# [Word 2003] Seitenzahlen



## Doofkatze (24. Januar 2006)

Also ich habe folgendes Problem ich hab in einer Datei meine gesamte Facharbeit und will 
diese nun durchnummerieren mit den Seitenzahlen, jedoch sollen die ersten 3 Blätter ohne nummerierung bleiben. Also es soll bei 4 anfangen.. aber wie auch immer scheint es sich sehr schwierig zu gestalten das mit Word hinzukriegen...
mfg doofkatze


----------



## Da Hacker (26. Januar 2006)

Hallo Doofkatze,

genau das gleiche ist jetzt bei meiner Schwester 
Ich sollte ihr jetzt bei ihrer Facharbeit über "Nordic Walking" helfen und hab das hier gefunden: Bitte mir folgen! 

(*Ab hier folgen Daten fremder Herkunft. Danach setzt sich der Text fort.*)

-- ==== Sys2Proof/Machine/Receive.lean ====
section
/-! DEFINITION. Frames received: bad frames, the duplicate-station fault, presence and routing (R186, R188 to R190,
R192), and the answers to alarms (R166, R167). -/

namespace Sys2Proof.Machine

/-! ### Receiving (R189, R190) -/

/-- A bad frame: tallied, and L becomes unknown (R189). -/
def State.takeBadFrame (s : State) : State := { s.count .lineBadFrames with line.last := none }

/-- The line interface, the window and the magazine controllers stop at the duplicate-station fault: no send goes on and
their timers stop (R115, R134, R189). -/
def State.stopTimers (s : State) : State :=
  { (if s.line.sending.isSome then s.issue .lineStop else s) with
    line.sending := none
    window.offerTimer := none
    window.arrivalTimer := none
    window.exitTimer := none
    inMag.feedTimer := none
    outMag.unloadTimer := none }

/-- The duplicate-station fault is declared (R61, R115, R134, R189); the frame is a good frame, so L is its sender
(R188). -/
def State.declareDup (s : State) : State := { s.dupHead.stopTimers with dup := true, line.last := some s.stn }

/-- A good frame has been heard from a station (R188, R190); a waiting strip is evaluated when the downstream station
becomes present (R96). -/
def State.heard (s : State) (n : Nat) : State :=
  let s1 := { s with
    line.last := some n
    line.peers := s.line.peers.modify (n - 1) (fun p => { p with present := true }) }
  if s.isPresent n = false ∧ n = s.stn + 1 then s1.askStrip else s1

/-- A frame is handed to its owner when its target is this station or all (R186). -/
def State.addressed (s : State) (h : Hdr) : Bool := h.target == 0 || h.target == s.stn

/-- A good frame: `view` is what every station takes from it, `f` what its owner does with it (R186, R189, R190). A
sender outside 1..7 makes the frame bad. -/
def receiveWith (s : State) (h : Hdr) (p : Pins) (view f : State → State) : Host.Outcome State Fault Refusal :=
  event s p fun t =>
    if h.sender = 0 ∨ 7 < h.sender then t.takeBadFrame
    else if h.sender = t.stn then t.declareDup
    else
      let t1 := view (t.heard h.sender)
      if t1.addressed h then f t1 else t1

/-- A good frame of which only its owner takes anything. -/
def receive (s : State) (h : Hdr) (p : Pins) (f : State → State) : Host.Outcome State Fault Refusal :=
  receiveWith s h p (fun t => t) f

/-- A service request: only from the service node, and not during the listen (R186, R192). -/
def request (s : State) (h : Hdr) (p : Pins) (f : State → State) : Host.Outcome State Fault Refusal :=
  receive s h p fun t => if h.sender = 7 ∧ t.phase ≠ .listening then f t else t

/-- A frame of the handoff from the upstream neighbour (R92). -/
def fromUpstream (s : State) (h : Hdr) (f : State → State) : State := if h.sender + 1 = s.stn then f s else s

/-- A frame of the handoff from the downstream neighbour (R92). -/
def fromDownstream (s : State) (h : Hdr) (f : State → State) : State := if h.sender = s.stn + 1 then f s else s

/-! ### Beacons (R170, R180, R190) -/

/-- The beacon's content is kept as the sender's latest (R190). -/
def State.keepBeacon (s : State) (n : Nat) (b : BeaconView) : State :=
  { s with line.peers := s.line.peers.modify (n - 1) (fun p => { p with beacon := some b }) }

/-- A beacon from downstream clears the fresh-beacon wait, and the waiting strip is evaluated (R96, R101). -/
def State.downstreamBeacon (s : State) (n : Nat) : State :=
  if n = s.stn + 1 then ({ s with window.freshWait := false } : State).askStrip else s

/-- A beacon's holding flag (R170). -/
def State.beaconHold (s : State) (n : Nat) (b : BeaconView) : State := if b.holding then s.addHold n else s.dropHold n

/-- What the alarm controller, the panel and the window controller take from a beacon. -/
def State.takeBeacon (s : State) (n : Nat) (b : BeaconView) : State :=
  ((s.downstreamBeacon n).panelBeacon n b.alarms).beaconHold n b

/-! ### Answers to alarms (R166, R167) -/

/-- PASS STRIP sets the bypass flag before the head's part begins (R167, R169). -/
def State.passFlag (s : State) : State :=
  if s.alarms.bypass then s else ({ s with alarms.bypass := true } : State).queueBeacon.askStrip

/-- FORWARD marks the strip in the window; the strip then waits (R111, R167). -/
def State.markForward (s : State) : State :=
  if s.window.record.isSome then ({ s with window.forward := true } : State).askStrip else s

/-- The effect of a choice, by the table of R167; the alarm is already settled. -/
def State.choiceEffect (s : State) (k : AlarmKind) (c : Choice) : State :=
  match k with
  | .energyDrift | .generatorUnlock => if c = .passStrip then s.setBypass else s.boundaryContinue
  | .transferJam => s.settleJam
  | .recordLost | .staleGeneration => s.markForward
  | .feedJam => s.feedChoice c
  | .inputEmpty => { s with inMag.emptyAnswered := true }
  | .outputFull => { s with outMag.fullAnswered := true }
  | .logFull => s
  | _ => (if c = .passStrip then s.passFlag else s).headChoice k c s.alarms.bypass

/-- The open entry with this sequence (R166). -/
def State.alarmOf (s : State) (seq : Nat) : Option AlarmEntry := s.alarms.queue.find? (fun e => e.seq == seq)

/-- A response: applied if its id is open here and its choice valid for the kind (R166, R167). -/
def State.respond (s : State) (station seq : Nat) (c : Choice) (responder : Nat) : State :=
  if station = s.stn then
    match s.alarmOf seq with
    | some e =>
      if e.kind.choices.contains c then (s.removeAlarm e c responder).choiceEffect e.kind c else s
    | none => s
  else s

/-- A RESPONSE frame (R166). -/
def response (s : State) (h : Hdr) (station seq : Nat) (c : Choice) (p : Pins) : Host.Outcome State Fault Refusal :=
  receive s h p fun t => t.respond station seq c h.sender

end Sys2Proof.Machine
end

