-- ==== Sys2Proof/Machine/Station.lean ====
section
/-! DEFINITION. The meanings of resets, start-up and of the frames received from stations and panels (R20 excepted:
service requests stand in Service.lean). -/

namespace Sys2Proof.Machine

/-! ### Resets and start-up -/

/-- HARDWARE_RESET (R192): every block at its reset values, the straps read, the listen begun; a strap fault stays at
rest (R61). The commands that wait are outside the part. -/
def execHardwareReset (straps : Straps) (p : Pins) (s : State) : Host.Outcome State Fault Refusal :=
  answer (State.afterReset straps p s.pending)

/-- Step 3 of start-up (R37, R61, R192; log entry 28): homing begins; a head that a drive fault of the listen holds is
left HELD, and the scan begins. -/
def State.startUpHoming (s : State) : State :=
  if s.head.state = .held then s.startScan else s.startHoming .park

/-- The end of the listen (R192): what waited takes the queue's places, a STARTING beacon is placed and the beacon timer
starts, and homing begins. -/
def State.endListen (s : State) : State :=
  if s.phase = .listening then
    let s1 := { s with phase := .homing, line.beaconTimer := some Config.beaconMs }
    (s1.fill.placeBeacon).startUpHoming
  else s

/-- LISTEN_END (R192). -/
def execListenEnd (p : Pins) (s : State) : Host.Outcome State Fault Refusal := event s p State.endListen

/-- RESTART (R193, R195): a warm restart, refused with NOT READY while STARTING. -/
def execRestart (h : Hdr) (p : Pins) (s : State) : Host.Outcome State Fault Refusal :=
  request s h p fun t => if t.running then t.restart else t.refuse h .restart 9 0

/-! ### Frames of stations -/

/-- BEACON (R170, R180, R190): its content is kept; the owners take it when it is addressed to this station or all. A
payload that is not 26 bytes is discarded (R186). -/
def execBeacon (h : Hdr) (payload : List Byte) (p : Pins) (s : State) : Host.Outcome State Fault Refusal :=
  if payload.length = 26 then
    receiveWith s h p (fun t => t.keepBeacon h.sender (readBeacon payload))
      (fun t => t.takeBeacon h.sender (readBeacon payload))
  else receive s h p fun t => t

/-- OFFER (R92, R99): answered when it comes from the upstream station, but not during the listen (R192). -/
def execOffer (h : Hdr) (serial : Nat) (p : Pins) (s : State) : Host.Outcome State Fault Refusal :=
  receive s h p fun t => if t.phase = .listening then t else fromUpstream t h (fun u => u.answerOffer serial)

/-- A TAKE that matches the offer (R100). -/
def State.takeTake (s : State) (serial : Nat) : State :=
  match s.window.record with
  | some r => if s.window.state = .offered ∧ serial = r.serial then s.acceptTake r else s
  | none => s

/-- TAKE (R92, R100). -/
def execTake (h : Hdr) (serial : Nat) (p : Pins) (s : State) : Host.Outcome State Fault Refusal :=
  receive s h p fun t => fromDownstream t h (fun u => u.takeTake serial)

/-- A DECLINE of the offer made (R101). -/
def State.takeDecline (s : State) (serial : Nat) : State :=
  if s.window.state = .offered ∧ serial = s.windowSerial then s.endOffer else s

/-- DECLINE (R92, R101); its reason is not acted on (R99). -/
def execDecline (h : Hdr) (serial _reason : Nat) (p : Pins) (s : State) : Host.Outcome State Fault Refusal :=
  receive s h p fun t => fromDownstream t h (fun u => u.takeDecline serial)

/-- A STRIP RECORD for the strip taken (R15, R102). -/
def State.takeRecord (s : State) (payload : List Byte) : State :=
  if s.window.state = .inbound ∧ s.window.inboundSerial = some (field payload 0 4) then
    match checkRecord payload with
    | some r => { s with window.inbound := some r }
    | none => { s with line.badRecords := bump16 s.line.badRecords }
  else s

/-- STRIP_RECORD (R15, R92, R102); a payload outside 4..64 bytes is discarded (R186). -/
def execStripRecord (h : Hdr) (payload : List Byte) (p : Pins) (s : State) : Host.Outcome State Fault Refusal :=
  receive s h p fun t =>
    if within payload.length 4 64 then fromUpstream t h (fun u => u.takeRecord payload) else t

/-- ALARM (R180): for the panel; the id's station is the sender (R186). A kind code outside 1..16 is ignored. -/
def execAlarm (h : Hdr) (seq kind serial unit wire : Nat) (p : Pins) (s : State) : Host.Outcome State Fault Refusal :=
  receive s h p fun t =>
    match AlarmKind.ofCode kind with
    | some k => t.panelAlarm h.sender seq k ⟨serial, unit, wire⟩
    | none => t

/-- SETTLED (R180): for the panel. -/
def execSettled (h : Hdr) (seq _kind _choice _responder : Nat) (p : Pins) (s : State) :
    Host.Outcome State Fault Refusal :=
  receive s h p fun t => t.panelSettled h.sender seq

/-! ### Responses (R166, R167) -/

/-- RETRY (R56, R84, R123). -/
def execRetry (h : Hdr) (station seq : Nat) (p : Pins) (s : State) : Host.Outcome State Fault Refusal :=
  response s h station seq .retry p

/-- SKIP_UNIT (R57). -/
def execSkipUnit (h : Hdr) (station seq : Nat) (p : Pins) (s : State) : Host.Outcome State Fault Refusal :=
  response s h station seq .skipUnit p

/-- PASS_STRIP (R58). -/
def execPassStrip (h : Hdr) (station seq : Nat) (p : Pins) (s : State) : Host.Outcome State Fault Refusal :=
  response s h station seq .passStrip p

/-- RESUME (R59, R108, R131). -/
def execResume (h : Hdr) (station seq : Nat) (p : Pins) (s : State) : Host.Outcome State Fault Refusal :=
  response s h station seq .resume p

/-- CONTINUE (R54, R84, R123, R124, R129, R156). -/
def execContinue (h : Hdr) (station seq : Nat) (p : Pins) (s : State) : Host.Outcome State Fault Refusal :=
  response s h station seq .cont p

/-- FORWARD (R111). -/
def execForward (h : Hdr) (station seq : Nat) (p : Pins) (s : State) : Host.Outcome State Fault Refusal :=
  response s h station seq .forward p

/-! ### Other frames of panels and stations -/

/-- GRADE (R146). -/
def execGrade (h : Hdr) (station ref mode : Nat) (p : Pins) (s : State) : Host.Outcome State Fault Refusal :=
  receive s h p fun t => if station = t.stn then t.gradeEntry ref mode else t

/-- HOLD (R170): adds a present station other than this one. -/
def execHold (h : Hdr) (station : Nat) (p : Pins) (s : State) : Host.Outcome State Fault Refusal :=
  receive s h p fun t =>
    if within station 1 7 ∧ station ≠ t.stn ∧ t.isPresent station = true then t.addHold station else t

/-- RELEASE (R170). -/
def execRelease (h : Hdr) (station : Nat) (p : Pins) (s : State) : Host.Outcome State Fault Refusal :=
  receive s h p fun t => if within station 1 7 ∧ station ≠ t.stn then t.dropHold station else t

/-- BYPASS (R52, R169). -/
def execBypass (h : Hdr) (station : Nat) (p : Pins) (s : State) : Host.Outcome State Fault Refusal :=
  receive s h p fun t => if station = t.stn then t.setBypass else t

/-- RESUME_BONDING (R52, R169). -/
def execResumeBonding (h : Hdr) (station : Nat) (p : Pins) (s : State) : Host.Outcome State Fault Refusal :=
  receive s h p fun t => if station = t.stn then t.clearBypass else t

/-- DISCARDED_FRAME (R186): a good frame that routing discards counts for L and presence only. -/
def execDiscardedFrame (h : Hdr) (p : Pins) (s : State) : Host.Outcome State Fault Refusal :=
  receive s h p fun t => t

/-- BAD_FRAME (R189). -/
def execBadFrame (p : Pins) (s : State) : Host.Outcome State Fault Refusal := event s p State.takeBadFrame

end Sys2Proof.Machine
end

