-- ==== Sys2Proof/Machine/LineFamily.lean ====
section
/-! DEFINITION. The meanings of the line's own events: sending, read-back, presence and the beacon timer (R188, R190,
R191). -/

namespace Sys2Proof.Machine

/-- The head of the queue starts (R188): one frame at a time, one in a quiet gap. -/
def State.startSend (s : State) : State :=
  match s.line.sending, s.line.txQueue with
  | none, t :: _ =>
    ({ s with line.sending := some ⟨t.frame, true⟩ } : State).issue
      (.lineSend (quietGap s.line.last s.stn) (frameBytes s.stn t.frame))
  | _, _ => s

/-- QUIET_GAP_EXPIRY (R188). -/
def execQuietGapExpiry (p : Pins) (s : State) : Host.Outcome State Fault Refusal := event s p State.startSend

/-- The frame at the head of the queue leaves it; those that wait take the place (R188, R191). -/
def State.dropHead (s : State) : State := ({ s with line.txQueue := s.line.txQueue.tail } : State).fill

/-- One more abort of the frame at the head; the third removes it as a line fault (R188). -/
def State.abortHead (s : State) : State :=
  match s.line.txQueue with
  | [] => s
  | t :: rest =>
    if 2 ≤ t.aborts then { s with line.lineFaults := bump16 s.line.lineFaults }.dropHead
    else { s with line.txQueue := { t with aborts := t.aborts + 1 } :: rest }

/-- A mismatch of the read-back (R188): the send stops and L becomes unknown. A frame that a restart has emptied from
the queue is then over, with no abort counted (R195; DEDUCED, log entry 63). -/
def State.mismatch (s : State) : State :=
  match s.line.sending with
  | none => s
  | some x =>
    let s1 := ({ s with line.sending := none, line.last := none } : State).issue .lineStop
    if x.queued then s1.abortHead else s1

/-- READBACK_MISMATCH (R188). -/
def execReadbackMismatch (p : Pins) (s : State) : Host.Outcome State Fault Refusal := event s p State.mismatch

/-- A frame has been read back whole (R188): it leaves the queue and L is this station. -/
def State.sent (s : State) : State :=
  match s.line.sending with
  | none => s
  | some x =>
    let s1 := { s with line.sending := none, line.last := some s.stn }
    if x.queued then s1.dropHead else s1

/-- FRAME_SENT (R188, R191). -/
def execFrameSent (p : Pins) (s : State) : Host.Outcome State Fault Refusal := event s p State.sent

/-- A station falls silent for 250 ms (R170, R180, R190). -/
def State.becomeAbsent (s : State) (n : Nat) : State :=
  if s.isPresent n then
    ((({ s with line.peers := s.line.peers.set (n - 1) ⟨false, none⟩ } : State).dropHold n).panelAbsent n)
  else s

/-- PRESENCE_TIMEOUT (R190). -/
def execPresenceTimeout (station : Nat) (p : Pins) (s : State) : Host.Outcome State Fault Refusal :=
  event s p fun t => if within station 1 7 ∧ station ≠ t.stn then t.becomeAbsent station else t

/-- BEACON_TIMER_EXPIRY (R191). -/
def execBeaconTimerExpiry (p : Pins) (s : State) : Host.Outcome State Fault Refusal :=
  event s p fun t => if t.line.beaconTimer.isSome then t.placeBeacon else t

end Sys2Proof.Machine
end

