-- ==== Sys2Proof/Machine/PanelFamily.lean ====
section
/-! DEFINITION. The meanings of the panel's keys and timers (R176 to R183). -/

namespace Sys2Proof.Machine

/-- A command of the panel: nothing at a station without one (R175). -/
def panelEvent (s : State) (p : Pins) (f : State → State) : Host.Outcome State Fault Refusal :=
  event s p fun t => if t.hasPanel then f t else t

/-- A command of the keys: the key matrix is scanned under the duplicate-station fault too, where an accepted key can only
wake the panel (R176, R184; log entry 34); with a strap fault no key acts (R184). -/
def keyEvent (s : State) (p : Pins) (f : State → State) : Host.Outcome State Fault Refusal :=
  answer (s.perform p (fun t => if t.hasPanel && t.phase != .strapFault then f t else t))

/-- KEY_SCAN (R176, R183). -/
def execKeyScan (x : Scan) (p : Pins) (s : State) : Host.Outcome State Fault Refusal :=
  keyEvent s p fun t => t.scanKeys x

/-- KEY_RELEASE (R176): the third scan showing no key down. -/
def execKeyRelease (p : Pins) (s : State) : Host.Outcome State Fault Refusal :=
  keyEvent s p fun t => t.onPanel fun q => { q.release with pattern := .noKey, runLength := 3 }

/-- HOLD_KEY (R171, R176). -/
def execHoldKey (p : Pins) (s : State) : Host.Outcome State Fault Refusal := keyEvent s p fun t => t.pressKey .hold

/-- MENU_KEY (R177, R181). -/
def execMenuKey (p : Pins) (s : State) : Host.Outcome State Fault Refusal := keyEvent s p fun t => t.pressKey .menu

/-- BACK_KEY (R177, R178, R181). -/
def execBackKey (p : Pins) (s : State) : Host.Outcome State Fault Refusal := keyEvent s p fun t => t.pressKey .back

/-- UP_KEY (R177, R181, R182). -/
def execUpKey (p : Pins) (s : State) : Host.Outcome State Fault Refusal := keyEvent s p fun t => t.pressKey .up

/-- DOWN_KEY (R177, R181, R182). -/
def execDownKey (p : Pins) (s : State) : Host.Outcome State Fault Refusal := keyEvent s p fun t => t.pressKey .down

/-- DIGIT_KEY (R177, R178, R181, R182). -/
def execDigitKey (d : Fin 10) (p : Pins) (s : State) : Host.Outcome State Fault Refusal :=
  keyEvent s p fun t => t.pressKey (.digit d)

/-- ENTER_KEY (R178, R181, R182). -/
def execEnterKey (p : Pins) (s : State) : Host.Outcome State Fault Refusal := keyEvent s p fun t => t.pressKey .enter

/-- An entry returns to OPEN, which wakes the panel (R181, R183). -/
def State.reopen (s : State) (which : PanelEntry → Bool) : State :=
  if s.panel.list.any which then
    s.panelChange { s.panel.wake with list := s.panel.list.map (fun e =>
      if which e then { e with state := .opened, sendTimer := none } else e) }
  else s

/-- SEND_TIMER_EXPIRY (R181): the entry, still listed and SENT, returns to OPEN. -/
def execSendTimerExpiry (station seq : Nat) (p : Pins) (s : State) : Host.Outcome State Fault Refusal :=
  panelEvent s p fun t => t.reopen (fun e => e.isId station seq && e.state == .sent && e.sendTimer.isSome)

/-- DEFERRAL_TIMER_EXPIRY (R181): every DEFERRED entry returns to OPEN. -/
def execDeferralTimerExpiry (p : Pins) (s : State) : Host.Outcome State Fault Refusal :=
  panelEvent s p fun t =>
    if t.panel.deferTimer.isSome then
      (t.onPanel fun q => { q with deferTimer := none }).reopen (fun e => e.state == .deferred)
    else t

/-- STANDBY (R183): the idle timer has reached the panel idle time. -/
def execStandby (p : Pins) (s : State) : Host.Outcome State Fault Refusal :=
  panelEvent s p fun t => (t.onPanel fun q => { q with idleMs := max q.idleMs t.idleLimitMs }).standbyTest

end Sys2Proof.Machine
end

Ich denke, es löst unser beider Problem 

Viel Erfolg bei deiner Facharbeit!

//EDIT: Ach Mist! Ich hab nicht beachtet, dass dein Thread vor zwei Tagen erstellt wurde. Hmm, da war ich bei der Bundeswehr.

Ciao:
Da' Hacker

PS: Ist es nicht etwas zu spät, gerade heute nach den Seitenzahlen zu fragen?


----------